Stored items
-- ==== Sys2Proof/Config.lean ====
section
/-! DEFINITION. What the spec fixes for every part, by the rule that fixes it, and the sizes it leaves
open. -/

namespace Sys2Proof.Config

/-- Slots of the event pool (R20). -/
abbrev poolSlots : Nat := 8192
/-- Staging buffers (R82). -/
abbrev stagingBuffers : Nat := 8
/-- Entries one staging buffer holds (R88). -/
abbrev bufferEntries : Nat := 64
/-- Entries of the as-run ring (R162). -/
abbrev ringEntries : Nat := 2048
/-- The last sequence number of 48 bits (R172). -/
abbrev lastSequence : Nat := 281474976710655
/-- The greatest 32-bit revision (R31). -/
abbrev lastRevision : Nat := 4294967295
/-- The highest day number (R10). -/
abbrev lastDay : Nat := 65535
/-- The greatest cue number and update count (R130, R131). -/
abbrev lastCue : Nat := 65535
/-- Events, and as-run entries, one read returns at most (R35, R37, R174). -/
abbrev readLimit : Nat := 16
/-- Attempts of one takeover (R145). -/
abbrev attempts : Nat := 3
/-- Protected ids one READ CURSOR reply names at most (R59). -/
abbrev protectedShown : Nat := 64

/-- The size, in characters, of the `n`-th reply quantity that no request, record or entry of R215 and
R216 carries, or of what stands for a record that is absent, so that the spec gives it no size.  A FREE VALUE: the
constant has no body (log entry 14).
It is used by the reply layout alone; no step of the machine reads it. -/
opaque unstatedSize : Nat → Nat

/-- The value that marks the `n`-th case of a reply for which the spec states no marking: a sequence number, a
capture record or an outcome that is none, a pool still initialising, a hold that is not held.  A FREE VALUE (log
entry 14). -/
opaque unstatedMark : Nat → Nat

end Sys2Proof.Config
end

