-- ==== Sys2Proof/Machine/Arrivals.lean ====
section
/-! DEFINITION. Frame arrivals: the Reference Counter's part (R3 to R8, R18) and the delivery to every block that
keeps a frame-based timer or schedule (R66, R89, R112, R142, R158, R208). -/

namespace Sys2Proof.Machine

/-- What an arrival carries (R3): H or none, the time-set mark, and whether it is advancing (R66 step 3). -/
structure Arrival where
  h : Option Nat
  timeSet : Bool
  advancing : Bool
  deriving DecidableEq, Repr

/-- The reference state that an arrival from a source leaves where H is defined (R4, R5, R6, R18). -/
def sourceState : ArrivalSource → RefState
  | .pulse => .locked
  | .timebase => .flywheel

/-- The Reference Counter after an arrival that carries no time set (R5, R6, R8). -/
def Reference.advance (r : Reference) (rate : HouseRate) (moment : Nat) (src : ArrivalSource) : Reference :=
  match r.refState with
  | .unset => { r with last := some ⟨moment, src⟩ }
  | _ => { r with refState := sourceState src, h := nextH rate r.h, last := some ⟨moment, src⟩ }

/-- The Reference Counter after the arrival on which a time set takes effect (R18). -/
def Reference.applySet (moment : Nat) (src : ArrivalSource) (frame : Nat) : Reference :=
  { refState := sourceState src, h := frame, last := some ⟨moment, src⟩, pendingSet := none }

/-- REF_LOST recorded on entry to FLYWHEEL (R6, R18). -/
def State.recordRefLost (s : State) (before : RefState) : State :=
  if s.reference.refState = .flywheel ∧ before ≠ .flywheel then
    s.report ⟨.refLost, none, none, some s.reference.h, .none⟩
  else s

/-- The Reference Counter's part of an arrival: H advanced, or a pending time set decided and answered (R18).  The
reply to SET TIME is formed here, after REF_LOST and before another block takes the arrival, so that its attention set
shows the FAULT that REF_LOST raised and no reason that the other blocks raise on it (DESIGN CHOICE, log entry 52). -/
def State.referenceArrival (s : State) (moment : Nat) (src : ArrivalSource) : State × Arrival :=
  let before := s.reference.refState
  let natural : State := { s with reference :=
    { s.reference.advance s.house.rate moment src with pendingSet := none } }
  let plain : Arrival :=
    { h := natural.houseFrame, timeSet := false
      advancing := decide (natural.houseFrame = some (s.reference.h + 1)) }
  match s.reference.pendingSet with
  | none => (natural.recordRefLost before, plain)
  | some ps =>
    if s.channelActive then
      ((natural.recordRefLost before).replyLater ps.port 3 ps.tag .channelActive .empty, plain)
    else
      let s1 := State.recordRefLost { s with reference := Reference.applySet moment src ps.frame } before
      (s1.replyLater ps.port 3 ps.tag (okOr ps.adjusted)
        (.timeSet (s1.frame ps.frame) s1.reference.refState),
        { h := some ps.frame, timeSet := true, advancing := false })

/-- What is due at a channel's switch frame, taken by the Custody Controller (R142, R158). -/
def State.takeDue (i : Slot) (s : State) : State := (s.takeSwitchFrame i).takeReturnFrame i

/-- What an earlier arrival made due and no command has taken, taken before the next arrival: expiries and
switch frames belong to the arrival that brings them (log entry 3). -/
def State.settleDue (s : State) : State :=
  let s1 := forSlots (fun i s => s.holdExpiry i) s
  let s2 := forSlots State.takeDue s1
  let s3 := forSlots (fun i s => s.leaseExpiry i) s2
  ((s3.expirePresence .L).expirePresence .A).expirePresence .B

/-- The Custody Controller's note of the switch frames an arrival reaches, and its decision on those it takes
before the Timeline Resolver's work (R68, log entry 4). -/
def State.custodyNotes (s : State) (a : Arrival) (custodyFirst : List Nat) : State :=
  match a.h with
  | none => s
  | some h => custodyFirst.foldl (fun s n => onSlot n s fun i => s.takeDue i) (forSlots (fun i s => s.markDue h i) s)

/-- A frame arrival delivered (R3): what was due is settled, the Reference Counter counts, and then the Custody
Controller, the Timeline Resolver, the Batch Engine and the Port Units take it. -/
def State.deliverArrival (s : State) (moment : Nat) (src : ArrivalSource) (custodyFirst : List Nat) : State :=
  let r := s.settleDue.referenceArrival moment src
  let a := r.2
  let s1 := r.1.custodyNotes a custodyFirst
  let s2 := forSlots (fun i s => s.resolverArrival a.h a.advancing i) s1
  let s3 := match a.h with
    | none => s2
    | some h => forSlots (fun i s => s.custodyArrival h a.timeSet i) s2
  let s4 := forSlots State.leaseArrival s3
  ((s4.presenceArrival .L).presenceArrival .A).presenceArrival .B

/-- A pulse is late enough to count (R5). -/
def pulseCounts (rate : HouseRate) (moment : Nat) : Option LastArrival → Bool
  | none => true
  | some la => decide (nominalPeriod rate / 2 ≤ moment - la.moment)

/-- A repeat pulse (R5): the pulse an inserted arrival stood for realigns the timebase and ends a FLYWHEEL; one
after a pulse arrival is discarded. -/
def Reference.repeatPulse (r : Reference) (moment : Nat) : Reference :=
  match r.last with
  | some ⟨_, .timebase⟩ =>
    { r with
      refState := match r.refState with
        | .flywheel => .locked
        | st => st
      last := some ⟨moment, .pulse⟩ }
  | _ => r

/-- The moment at which the internal timebase supplies a frame: 1.5 nominal periods after a pulse arrival or the
release of reset, one after an inserted arrival (R2, R6). -/
def timebaseDeadline (rate : HouseRate) : Option LastArrival → Nat
  | none => nominalPeriod rate / 2 * 3
  | some ⟨m, .pulse⟩ => m + nominalPeriod rate / 2 * 3
  | some ⟨m, .timebase⟩ => m + nominalPeriod rate

end Sys2Proof.Machine
end

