-- ==== Sys2Proof/Machine/PortCommands.lean ====
section
/-! DEFINITION. The requests that the Port Unit itself answers: an unknown code (R207), PRESENCE (R210) and PORT
RESET (R212). -/

namespace Sys2Proof.Machine

/-- UNKNOWN_REQUEST: a request code that names no request (R207). -/
def execUnknownRequest (hd : Head) (code : Nat) (s : State) : Answer :=
  .next (takeRequest hd code (.fields ()) (fun _ s => s.answer hd code .unknownRequest .empty) s)

/-- One entry of an accepted Port L PRESENCE, with the counts of entries applied and ignored (R109). -/
def State.presenceEntry (r : State × Nat × Nat) (e : PresenceEntry) : State × Nat × Nat :=
  match r.1.slotOfService e.service with
  | some i =>
    (onLive i r.1 fun l =>
      r.1.setCustody i (l.custody.presenceEntry r.1.houseFrame l.sourceRev (e.healthy.getD false) e.mainRev),
      r.2.1 + 1, r.2.2)
  | none => (r.1, r.2.1, r.2.2 + 1)

/-- A Port L PRESENCE body is accepted: at most 32 entries, each healthy flag 0 or 1 (R210). -/
def presenceAccepted : Body (List PresenceEntry) → Option (List PresenceEntry)
  | .misfit => none
  | .fields es => if decide (es.length ≤ 32) && es.all (fun e => e.healthy.isSome) then some es else none

/-- The reply OK to a PRESENCE (R210). -/
def State.presenceReply (s : State) (hd : Head) (counts : Option (Nat × Nat)) : State :=
  s.answer hd 1 .ok (.presence counts (s.timeoutOf hd.port) s.reference.refState s.reportedH)

/-- A PRESENCE from Port L: a change to PRESENT and the entries reach the Custody Controller as one event, and
each channel is evaluated once after it (R109, R209). -/
def State.linkPresence (s : State) (hd : Head) (body : Body (List PresenceEntry)) : State :=
  if (s.port .L).inProgress.isSome then (s.arrive .L).answer hd 1 .portBusy .empty
  else match presenceAccepted body with
    | none => (s.arrive .L).answer hd 1 .badField .empty
    | some es =>
      let r := es.foldl State.presenceEntry (s.restartPresence .L, 0, 0)
      (forSlots State.linkConditions r.1).presenceReply hd (some r.2)

/-- PRESENCE (R210).  The body of one from Port A or B is not divided. -/
def execPresence (hd : Head) (body : Body (List PresenceEntry)) (s : State) : Answer :=
  .next (match hd.port with
    | .L => if hears (s.port .L).receive then s.linkPresence hd body else s
    | _ => takeRequest hd 1 (.fields ()) (fun _ s => s.presenceReply hd none) s)

/-- PORT RESET: taken while another request is in progress too; presence first, then the reset, then the reply
(R212). -/
def execPortReset (hd : Head) (body : Body Unit) (s : State) : Answer :=
  .next (if hears (s.port hd.port).receive then
      let s1 := s.arrive hd.port
      match body with
      | .misfit => s1.answer hd 2 .badField .empty
      | .fields _ =>
        let s2 := s1.resetPortOf hd.port .hunting
        s2.answer hd 2 .ok (.attentionSet (s2.attention hd.port))
    else s)

end Sys2Proof.Machine
end

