/-- The requests, by code, that only Ports A and B may send (roles table, R207). -/
def drOnlyCodes : List Nat := [3, 4, 5, 14, 15, 16, 17, 18, 19, 21, 22, 28]

/-- The requests, by code, that are answered BUSY while the store is initialising (R21). -/
def listCodes : List Nat := [5, 7, 8, 9, 10, 11, 12, 13]

/-! ## Ports -/

/-- The port's receive line can bring a frame, and no request of it is in progress: what it sends is acted on. -/
def Open (s : State) (p : Port) : Prop := hears (s.port p).receive = true ∧ (s.port p).inProgress = none

/-- The port is open and PRESENT, so that a request brings no change of presence with it (R208, R209). -/
def Ready (s : State) (p : Port) : Prop := Open s p ∧ s.present p = true

/-- The channel of a slot is in service with the state `l`, and its entry in the map and its slot number both name
it: a request of port `p` that holds `ch` in its channel field names it (R185, R207). -/
def Names (s : State) (p : Port) (ch : Nat) (i : Slot) (l : Live) : Prop := s.address p ch = .ok (i, l)

/-! ## Frames -/

/-- `t` differs from `s` in the unit of port `p` at most. -/
def OnlyPort (p : Port) (s t : State) : Prop := t = s.setPort p (t.port p)

/-- `t` differs from `s` in the unit of port `p` and the channel of slot `i` at most. -/
def OnlyPortAndChannel (p : Port) (i : Slot) (s t : State) : Prop := t = (s.setChan i (t.chan i)).setPort p (t.port p)

/-- The reference, the house parameters, the store's readiness and the queue are as they were. -/
def SystemKept (s t : State) : Prop :=
  t.reference = s.reference ∧ t.house = s.house ∧ t.storeReady = s.storeReady ∧ t.pending = s.pending

/-- Every channel but that of slot `i` is as it was, parameters included. -/
def OthersKept (i : Slot) (s t : State) : Prop := ∀ j, j ≠ i → t.chan j = s.chan j

/-- Every port is as it was, but for its event reasons. -/
def PortsKept (s t : State) : Prop := ∀ q, t.port q = { s.port q with reasons := (t.port q).reasons }

/-- The request of head `hd` and code `code` was answered with `st` and `body` at the end of its act: its port hunts,
its presence timer runs from the timeout, one reply more has been sent, and every port is otherwise as it was but for
its event reasons (R204, R206, R208, R215). -/
def Replied (s t : State) (hd : Head) (code : Nat) (st : Status) (body : ReplyBody) : Prop :=
  t.port hd.port = { s.port hd.port with
    receive := .hunting
    presence := some (s.timeoutOf hd.port)
    reasons := (t.port hd.port).reasons
    sent := (s.port hd.port).sent ++ [⟨code, hd.tag, st, t.attention hd.port, body⟩] } ∧
  ∀ q, q ≠ hd.port → t.port q = { s.port q with reasons := (t.port q).reasons }

/-- CUSTODY_CHANGED stands at all three ports (R108). -/
def CustodyChangeRaised (t : State) : Prop := ∀ q, (t.port q).reasons.custodyChanged = true

/-- The event reasons of every port are as they were, but that CUSTODY_CHANGED has been raised at all three. -/
def OnlyCustodyRaised (s t : State) : Prop :=
  ∀ q, (t.port q).reasons = { (s.port q).reasons with custodyChanged := true }

/-- Nothing that an earlier arrival made due is still to be taken (log entry 3): no hold, lease or presence timer stands
at 0, and no reached switch frame waits. -/
def Quiet (s : State) : Prop :=
  (∀ p, (s.port p).presence ≠ some 0) ∧
  ∀ i l, s.live i = some l → l.custody.switchDue = false ∧ (∀ hr, l.hold = some hr → hr.timer ≠ 0) ∧
    ∀ b, l.batch = some b → b.phase ≠ .opened 0

/-- The highest house frame of the house rate in force (R8). -/
def highestFrame (s : State) : Nat := 65536 * fpd s.house.rate - 1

What you have to do:
Copy out each line of the data where the string "requests" appears.

Answer section:
/-! DEFINITION. The requests that the Port Unit itself answers: an unknown code (R207), PRESENCE (R210) and PORT
/-- The requests, by code, that only Ports A and B may send (roles table, R207). -/
/-- The requests, by code, that are answered BUSY while the store is initialising (R21). -/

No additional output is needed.